The data collection process was simple: a simple script queries the transitland API and Mobility Database API, retrieves all feeds from agencies in countries within Europe that are marked as active, and downloads the returned URL.
Both the APIs and the URLs were downloaded today, December 8th 2024.
Visualisations
Collected data overview
Combining both data sources, I ended up with a list of 739 URLs linking to GTFS files, after removing duplicates.
Of these URLs, returned a zip file (the others were either dead links, 404s, ...). In the plot below, I call such URLs "Available", and differentiate between URLs that originated from transit.land, Mobility Database, or both.
47 of the downloaded zip files were identical (by comparing the hash of the file), and were hence removed. The downloaded zip files totaled more than 9 GB, with each uncompressed zip file averaging 734 MB.
A dozen zip files were corrupted, meaning that they had to be ignored for subsequent plots.
Different GTFS files
My first curiosity was to see which files from the official GTFS documentation were actually used.
This plot shows the frequency of filenames found in GTFS files. Files in red are filenames that are not referenced in the official documentations and appear more than once. After a closer look, emissions.txt
files seem to be common in Finland, but pretty much nowhere else.
The plot below shows sizes for each of these files. The stop_times.txt
is unsurprisingly the largest file, with a maximum size of 3.70 GB
!
Route types
Something I pointed out in my last post is how most companies do not adhere to the GTFS reference for route types, which only allows values from 0 to 12, and use the TPEG-taxonomy instead. Here are the different distributions of route types in all downloaded GTFS files:
Train stations per data source
Now onto the interesting stuff! What is the actual coverage of train stations each database has?

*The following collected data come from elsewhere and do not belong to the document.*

/-! ### Spares (R397, R400) -/

/-- The spare that a fail names beyond the last row or column of its unit, if any (R387, R397); CAM banks count from 88 on. -/
def spareOf (x : Nat × Cell) : Option (Nat × Nat × Nat × Nat) :=
  if x.1 < 88 then
    if 1024 ≤ x.2.row then some (0, x.1, x.2.bank, x.2.row - 1024)
    else if 576 ≤ x.2.column then some (1, x.1, x.2.bank, x.2.column - 576)
    else none
  else if 8192 ≤ x.2.row then some (2, x.1 - 88, 0, x.2.row - 8192) else none

/-- Fails of spares are kept: a spare that has failed is never used (R387). -/
def State.noteSpares (l : List (Nat × Cell)) (s : State) : State :=
  s.onMem (fun m => { m with badSpares := (m.badSpares ++ l.filterMap spareOf).eraseDups })

/-- The working spare rows (KIND 0 or 2) or columns (KIND 1) of a bank that no repair uses. -/
def State.freeSpares (s : State) (kind array bank : Nat) : List Nat :=
  (List.range (if kind == 1 then 4 else 8)).filter (fun i => !s.mem.badSpares.contains (kind, array, bank, i) &&
    !s.mem.repair.any (fun r => r.kind == kind && r.unit == array && r.bank == bank && r.spare == i))

/-- Whether a cell's row or column is repaired already. -/
def State.repaired (s : State) (array : Nat) (c : Cell) : Bool :=
  s.mem.repair.any (fun r => r.unit == array && r.bank == c.bank &&
    ((r.kind == 0 && r.index == c.row) || (r.kind == 1 && r.index == c.column)))

/-- A working spare is taken for a failing cell in service: a row while one is left, else a column (R400). Whether one was taken. -/
def State.takeSpare (array : Nat) (c : Cell) (s : State) : State × Bool :=
  if s.repaired array c then (s, false)
  else
    let e (kind index spare : Nat) : Repair := { kind := kind, source := 4, unit := array, bank := c.bank, index := index, spare := spare }
    match s.freeSpares 0 array c.bank, s.freeSpares 1 array c.bank with
    | i :: _, _ => (s.repairAdd (e 0 c.row i), true)
    | [], i :: _ => (s.repairAdd (e 1 c.column i), true)
    | [], [] => (s, false)

/-- A failing cell is recorded and, where repair says so or it has become PERMANENT, repaired; with no spare left it is recorded as
PERMANENT (R400, R463). Whether a spare was taken. -/
def State.cellFails (repair : Bool) (array : Nat) (c : Cell) (s : State) : State × Bool :=
  let l := cellLoc array c
  let s1 := s.locFails l
  if !repair && !s1.isPermanent l then (s1, false)
  else
    let (s2, took) := s1.takeSpare array c
    if took || s2.repaired array c || s2.isPermanent l then (s2, took) else (s2.locFails l, false)

/-! ### repair_bank (R398) -/

/-- The spare rows and columns taken so far for a bank, in order, of so many working ones. -/
structure Spared where
  rows : List Nat
  cols : List Nat
  workRows : Nat := 8
  workCols : Nat := 4
  deriving DecidableEq, Repr

/-- Cells that no spare covers yet. -/
def Spared.left (a : Spared) (fails : List Cell) : List Cell := fails.filter (fun c => !a.rows.contains c.row && !a.cols.contains c.column)

/-- Distinct rows that fail in a column, distinct columns that fail in a row. -/
def rowsIn (col : Nat) (l : List Cell) : Nat := (((l.filter (fun c => c.column == col)).map (·.row)).eraseDups).length
def colsIn (row : Nat) (l : List Cell) : Nat := (((l.filter (fun c => c.row == row)).map (·.column)).eraseDups).length

/-- Distinct numbers, ascending. -/
def ascendingOf (l : List Nat) : List Nat := sortBy (fun a b => decide (a < b)) l.eraseDups

/-- The columns that must be spared, in one pass. -/
def mustCols (fails : List Cell) : List Nat → Spared → Option Spared
  | [], a => some a
  | c :: cs, a =>
    if rowsIn c (a.left fails) ≤ a.workRows - a.rows.length then mustCols fails cs a
    else if a.workCols ≤ a.cols.length then none
    else mustCols fails cs { a with cols := a.cols ++ [c] }

/-- The rows that must be spared, in one pass. -/
def mustRows (fails : List Cell) : List Nat → Spared → Option Spared
  | [], a => some a
  | r :: rs, a =>
    if colsIn r (a.left fails) ≤ a.workCols - a.cols.length then mustRows fails rs a
    else if a.workRows ≤ a.rows.length then none
    else mustRows fails rs { a with rows := a.rows ++ [r] }

/-- The loop of repair_bank: passes until nothing changes; there are twelve spares, so fuel for thirteen. -/
def mustLoop (fails : List Cell) : Nat → Spared → Option Spared
  | 0, a => some a
  | n + 1, a =>
    match mustCols fails (ascendingOf (fails.map (·.column))) a with
    | none => none
    | some b =>
      match mustRows fails (ascendingOf (fails.map (·.row))) b with
      | none => none
      | some c => if c == a then some c else mustLoop fails n c

/-- Columns of one row, each taking a spare column. -/
def sparingCols : List Nat → Spared → Option Spared
  | [], a => some a
  | c :: cs, a =>
    if a.cols.contains c then sparingCols cs a
    else if a.workCols ≤ a.cols.length then none
    else sparingCols cs { a with cols := a.cols ++ [c] }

This plot combines data from OSM stations and the downloaded GTFS files. Each station is given a color depending on whether its source came from transit.land, Mobility Database, or both.
It is interesting to see how transit.land has a better coverage of Finland and Sweden, while Mobility Database offers more stations in Spain. This may require further investigation.
Some stations had locations outside of Europe, including some at 0,0, which I removed from the dataset.
Timeline of data sources
The above timeline shows the maximum and minimum values of "date" in the calendar_dates.txt
file. The letter next to the plot indicates whether the feed link came from Mobility Database (M), transit.land (T) or both (B).
As one can see, Norway really stands out here. They provide a zip file with their entire historical data. Most other companies seem to provide data for a few months. There seem to also be links of GTFS data from the past, that are no longer updated. This highlights the importance of preprocessing all data.
OSM stations with uic
attribute
Finally, here is a map of railway stations from OSM, with information on whether or not they contain a UIC attribute, and whether that attribute matches the one from the trainline database. UIC, the international union of railways, gives each station a unique identifier. There is no public list published from the UIC, so this useful identifier has to be collected from different sources online.
Note: this plot was updated on 17/12/2024 to include railway=halt
The matching of the stations was made by looking at all stations within 600m of the original stations, looking for a station with the same ID, and returning the closest station otherwise. It is clear from the map that some countries, such as Italy, really lack information about UIC attribute for stations. Other countries, such as Germany, seem to misuse the UIC id. Upon a closer look, it seems that a lot of German stations seem to use Deutsche Bahn's internal number, instead of UIC.
Being in close contact with members from the OSM community around Europe, I will discuss automating different sources such as trainline's database into OSM data in the future.
Closing thoughts
This blog post ended up a bit more rushed than I wanted, but I'm happy it made it to my bi-weekly schedule. The visualisations are quite basic so far, but I'm still happy with them! More complex visualisations will definitely come in the future, I will make sure to share them in my blogposts.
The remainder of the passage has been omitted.